## PROBLEM STATEMENT
Reproduce exactly the lines below from the one containing "(initialFetched_frame _ _)" through the one containing "have each : ∀", including both, and nothing else.

## INPUT DATA
※

/-- What the end of a fetch may change. -/
abbrev fetchParts : List Part :=
  [.setup, .resetting, .links, .banks, .seq, .grid, .click, .layer, .follower, .bus, .store, .noticesA, .noticesB, .sendA, .sendB, .board,
   .draws]

theorem applySetup_frame (u : Setup) (s : State) : SameBut fetchParts s (applySetup u s) := by
  unfold applySetup
  dsimp only
  have h : SameBut fetchParts s { s with setup := u, store := { s.store with mode := u.startMode } } := by
    refine ⟨fun q hq => ?_⟩; cases q <;> first | rfl | exact absurd (by decide) hq
  exact (((h.chain (SameBut.foldl setupModule_frame _ _) (rs := fetchParts)).chain (dropDisabled_frame _)
    (rs := fetchParts)).chain (boardUpdate_frame _ _))

theorem setupFetched_frame (k : Sector) (s : State) : SameBut fetchParts s (setupFetched k s) := by
  exact ((applySetup_frame _ s).chain (resettingUpdate_frame _ _) (rs := fetchParts)).chain (requestFetch_frame _ _)

theorem setlistFetched_frame (k : Sector) (s : State) : SameBut fetchParts s (setlistFetched k s) := by
  unfold setlistFetched
  dsimp only
  split
  · refine SameBut.chain (ps := [.store]) ?_ (noSong_frame _ _ _)
    refine ⟨fun q hq => ?_⟩; cases q <;> first | rfl | exact absurd (by decide) hq
  · refine SameBut.chain (ps := [.store, .resetting]) ?_ (requestFetch_frame _ _)
    refine ⟨fun q hq => ?_⟩; cases q <;> first | rfl | exact absurd (by decide) hq

theorem decideReply_frame (p : Port) (r : Reply) (s : State) : SameBut [.sendA, .sendB] s (decideReply p r s) := by
  refine ⟨fun q hq => ?_⟩; cases p <;> cases q <;> first | rfl | exact absurd (by decide) hq

theorem fetchEnded_frame (f : Fetch) (s : State) : SameBut fetchParts s (fetchEnded f s) := by
  have h := (storeNext_frame s).mono (qs := fetchParts)
  unfold fetchEnded
  dsimp only
  split
  · exact h.chain (cueFetched_frame _ _)
  · exact h.chain (initialFetched_frame _ _)
  · exact h.chain (decideReply_frame _ _ _)
  · exact h.then (setupFetched_frame _ _)
  · exact h.then (setlistFetched_frame _ _)

/-! ## The bits on MBTX -/

/-- A transmission takes eleven bits for each of its characters (R104). -/
theorem Transmission.bits_length (x : Transmission) : x.bits.length = 11 * x.characters.length := by
  have each : ∀ l : List (BitVec 9), (l.flatMap characterBits).length = 11 * l.length := fun l => by
    induction l with
    | nil => rfl
    | cons c cs ih => simp [List.flatMap_cons, characterBits, ih]; omega
  exact each x.characters

/-- Bit n + 1 of a character is its data bit n, counted from the least significant (R184). -/
theorem characterBits_data (c : BitVec 9) (n : Nat) (h : n < 9) : (characterBits c)[n + 1]? = some (c.getLsbD n) := by
  have all : ∀ k : Fin 9, (characterBits c)[k.val + 1]? = some (c.getLsbD k.val) := by simp [Fin.forall_fin_succ, characterBits]
  exact all ⟨n, h⟩

/-- A bit of an ordinary transmission, of 44 µs or 22 µs a character, takes 4 µs or 2 µs (R104), whatever setup holds by then. -/
theorem Transmission.bitMicros_eq (x : Transmission) (n : Nat) (h : x.timer.micros = 11 * n * x.characters.length)
    (hc : x.characters ≠ []) : x.bitMicros = n := by
  have hp : 0 < 11 * x.characters.length := by
    have := List.length_pos_of_ne_nil hc
    omega
  unfold Transmission.bitMicros
  rw [h, show 11 * n * x.characters.length = n * (11 * x.characters.length) by ring]
  exact Nat.mul_div_cancel _ hp

/-- Between transmissions MBTX stands at the stop level. -/
theorem State.mbtx_idle (s : State) (h : s.bus.transmission = none) : s.mbtx = true := by
  simp [State.mbtx, h]

end Sys2Proof.Machine
end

※

## RESULT OF THE TASK
  · exact h.chain (initialFetched_frame _ _)
  · exact h.chain (decideReply_frame _ _ _)
  · exact h.then (setupFetched_frame _ _)
  · exact h.then (setlistFetched_frame _ _)

/-! ## The bits on MBTX -/

/-- A transmission takes eleven bits for each of its characters (R104). -/
theorem Transmission.bits_length (x : Transmission) : x.bits.length = 11 * x.characters.length := by
  have each : ∀ l : List (BitVec 9), (l.flatMap characterBits).length = 11 * l.length := fun l => by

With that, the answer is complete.